MELINTA THERAPEUTICS, INC.

(F/K/A CEMPRA, INC.)

NOTICE OF EXERCISE

Melinta Therapeutics, Inc.

Date of Exercise:

Ladies and Gentlemen:

This constitutes notice under my stock option that I elect to purchase the number of shares for the price set forth below.

 

Type of option:    Nonstatutory Stock Option
Stock option dated:    November 3, 2017
Number of shares as to which option is exercised:   
Shares to be issued in name of:    Daniel Mark Wechsler
Total exercise price:    $            
Cash payment delivered herewith:    $            
Value of shares of Melinta Therapeutics, Inc.   

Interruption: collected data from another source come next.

/-- DispatchRaisesOnlyTheOpcodesCause, OnlyTheDestinationRegisterIsWritten: a division by 0 in dispatch. -/
theorem witness_raises : (at0 0 [] [] []).status = .running ∧
    exec (.div 1 2 3) (at0 0 [] [] []) = .next ((at0 0 [] [] []).fatalStop .divideByZero) ∧
    ((at0 0 [] [] []).fatalStop .divideByZero).status = .fatal .divideByZero := ⟨rfl, rfl, rfl⟩

/-- FatalStopLeavesNoPartialEffect: a cause of either kind. -/
theorem witness_fatal : after (at0 0xE0000000 [] [] []) (·.status) = some (.fatal (.illegalOpcode 0 0xE0000000)) ∧
    after (at0 0x500000C0 [] [] []) (·.status) = some (.fatal .divideByZero) := by decide

/-- OnlyFourOpcodesChangeMemory, OnlyLoadProgramResizesSegmentZero: an Add, and a store that is no Load program. -/
theorem witness_memory_frames : exec (.add 1 2 3) (twoSegments []) = .next ((twoSegments []).setReg 1 0) ∧
    (Instr.add 1 2 3).opcode ∉ [2, 8, 9, 12] ∧ (twoSegments []).mem.wf ∧
    (∃ t, exec (.sstore 1 2 3) (twoSegments [(1, 1), (2, 1)]) = .next t) ∧ (Instr.sstore 1 2 3).opcode ≠ 12 :=
  ⟨rfl, by decide, witness_twoSegments_wf _, ⟨_, rfl⟩, by decide⟩

/-- CountGrowsOnlyByFreshAllocation, EveryStepKeepsTheInvariant, InstructionCountCountsDecodedSteps: a step that
allocates, from a state that meets the invariant. -/
theorem witness_step_keeps : (at0 0x80000012 [(2, 3)] [] []).Inv ∧
    after (at0 0x80000012 [(2, 3)] [] []) (fun t => (t.status, t.mem.count, t.icount)) = some (.running, 2, 1) ∧
    (at0 0x80000012 [(2, 3)] [] []).fetchInstr = .ok (.map 0 2 2) ∧ (at0 0x80000012 [(2, 3)] [] []).mem.free = [] :=
  ⟨⟨by show Memory.wf { segs := [Segment.ofWords [0x80000012]], free := [] }; decide, fun _ => Nat.zero_le _⟩,
    by decide, by decide, rfl⟩

/-- InstructionCountCountsDecodedSteps, its second clause. -/
theorem witness_not_counted : State.reset.fetchInstr = .error (.fetchOutOfRange 0) ∧
    after State.reset (·.icount) = some 0 := by decide

/-- PcIncrementNeverWraps. -/
theorem witness_pc : (twoSegments []).mem.wf ∧ (twoSegments []).mem.fetch 0 = .ok 0#32 :=
  ⟨witness_twoSegments_wf _, by decide⟩

/-- ReallocationReturnsSameHandleZeroed: map a segment of 5 Words (the free handle 2); unmap handle 1. -/
theorem witness_realloc : (twoSegments []).mem.wf ∧ (∃ m, (twoSegments []).mem.allocate true 5 = .ok (2, m)) ∧
    ∃ m, (twoSegments []).mem.deallocate 1 = .ok m :=
  ⟨witness_twoSegments_wf _, ⟨_, rfl⟩, _, rfl⟩

/-- FreedHandlesReturnLastFreedFirst: a free handle; none, below `MAX_HANDLES`; two unmaps in a row. -/
theorem witness_stack : (twoSegments []).mem.free = 2 :: [] ∧ State.reset.mem.free = [] ∧
    State.reset.mem.count < Config.maxHandles ∧ ∃ m1 m2, (at0 0 [] [[], []] []).mem.deallocate 1 = .ok m1 ∧
      m1.deallocate 2 = .ok m2 :=
  ⟨rfl, rfl, by decide, _, _, rfl, rfl⟩

/-- DeadHandleIsNeverReadOrWritten: a free handle and handle = count in each role. -/
theorem witness_dead : (∀ r : RegIx, ¬ LiveHandle (twoSegments [(r, 2)]).mem ((twoSegments [(r, 2)]).reg r) ∧
      (twoSegments [(r, 2)]).reg r ≠ 0#32) ∧
    ∀ r : RegIx, ¬ LiveHandle (twoSegments [(r, 3)]).mem ((twoSegments [(r, 3)]).reg r) := by
  unfold LiveHandle
  decide

/-- NextFetchSeesStoresAndLoadedPrograms, its second clause: a live handle, with a new pc at the last Word of the
source (register 1) and one at its length (register 2). -/
theorem witness_load_program : (twoSegments [(1, 1), (2, 2)]).mem.wf ∧ (twoSegments [(1, 1), (2, 2)]).reg 1 ≠ 0#32 ∧
    LiveHandle (twoSegments [(1, 1), (2, 2)]).mem ((twoSegments [(1, 1), (2, 2)]).reg 1) ∧
    ((twoSegments [(1, 1), (2, 2)]).reg 1).toNat < (twoSegments [(1, 1), (2, 2)]).mem.segLen 1 ∧
    (twoSegments [(1, 1), (2, 2)]).mem.segLen 1 ≤ ((twoSegments [(1, 1), (2, 2)]).reg 2).toNat := by
  refine ⟨witness_twoSegments_wf _, ?_⟩
  unfold LiveHandle
  decide

/-- NextFetchSeesStoresAndLoadedPrograms, its first clause. -/
theorem witness_store_program : (twoSegments []).mem.wf ∧ (twoSegments []).reg 0 = 0#32 ∧
    ((twoSegments []).reg 1).toNat < (twoSegments []).mem.segLen 0 :=
  ⟨witness_twoSegments_wf _, by decide, by decide⟩

/-- LoadedProgramIsAnIndependentCopy: stores through the source, at the last Word, through another handle, and to
segment 0, at the last Word of the copy. -/
theorem witness_copy : (at0 0 [] [[42, 0], [7]] []).mem.wf ∧ (1#32 : Word) ≠ 0#32 ∧ (2#32 : Word) ≠ 0#32 ∧
    ∃ m1 m2 m3 m4, (at0 0 [] [[42, 0], [7]] []).mem.loadProgram 1 = .ok m1 ∧ m1.store 1 1 7 = .ok m2 ∧
      m1.store 2 0 8 = .ok m3 ∧ m1.store 0 1 7 = .ok m4 := by
  refine ⟨?_, by decide, by decide, _, _, _, _, rfl, rfl, rfl, rfl⟩
  show Memory.wf { segs := [[0], [42, 0], [7]].map Segment.ofWords, free := [] }
  decide

/-- StoreThenLoadReturnsStoredWord: a store of 0, which leaves the listing. -/
theorem witness_store_load : (twoSegments []).mem.wf ∧ ∃ m, (twoSegments []).mem.store 1 0 0 = .ok m ∧
    m.load 1 0 = .ok 0#32 :=
  ⟨witness_twoSegments_wf _, _, rfl, by decide⟩

/-- InByteTakesNextByteOrEndOfStream, EndOfStreamIsPermanent: the last byte, the end, an endless stream, and a step
at the end of the stream. -/
theorem witness_streams : ({ State.reset with input := { bytes := [7], endless := false } } : State).inPos < 1 ∧
    (State.reset.input.endless = false ∧ State.reset.input.bytes.length ≤ State.reset.inPos) ∧
    ({ bytes := [], endless := true } : InputStream).endless = true ∧
    State.reset.input.byte State.reset.inPos = none ∧ (after State.reset fun _ => ()).isSome = true := by decide

/-- OutputOnlyGrowsAndOnlyByOutput: a step that outputs. -/
theorem witness_output : after (at0 0xA0000001 [(1, 0x141)] [] []) (·.out.length) = some 1 := by decide

/-- ResetGivesEveryFieldItsValue, StepIsTakenExactlyWhenRunning (its second clause), InvariantHoldsAfterReset: an
image of one Word. -/
theorem witness_image : [(0x70000000#32 : Word)].length ≤ Config.maxSegLen := by decide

Common Stock delivered herewith1:

   $            

By this exercise, I agree (i) to provide such additional documents as you may require, and (ii) to provide for the payment by me to you (in the manner designated by you) of your withholding obligation, if any, relating to the exercise of this option.

Very truly yours,

 

 

Name:

 

1  Shares must meet the public trading requirements set forth in the option. Shares must be valued on the date of exercise and the option being exercised, and must be owned free and clear of any liens, claims, encumbrances or security interests. Certificates must be endorsed or accompanied by an executed assignment separate from certificate.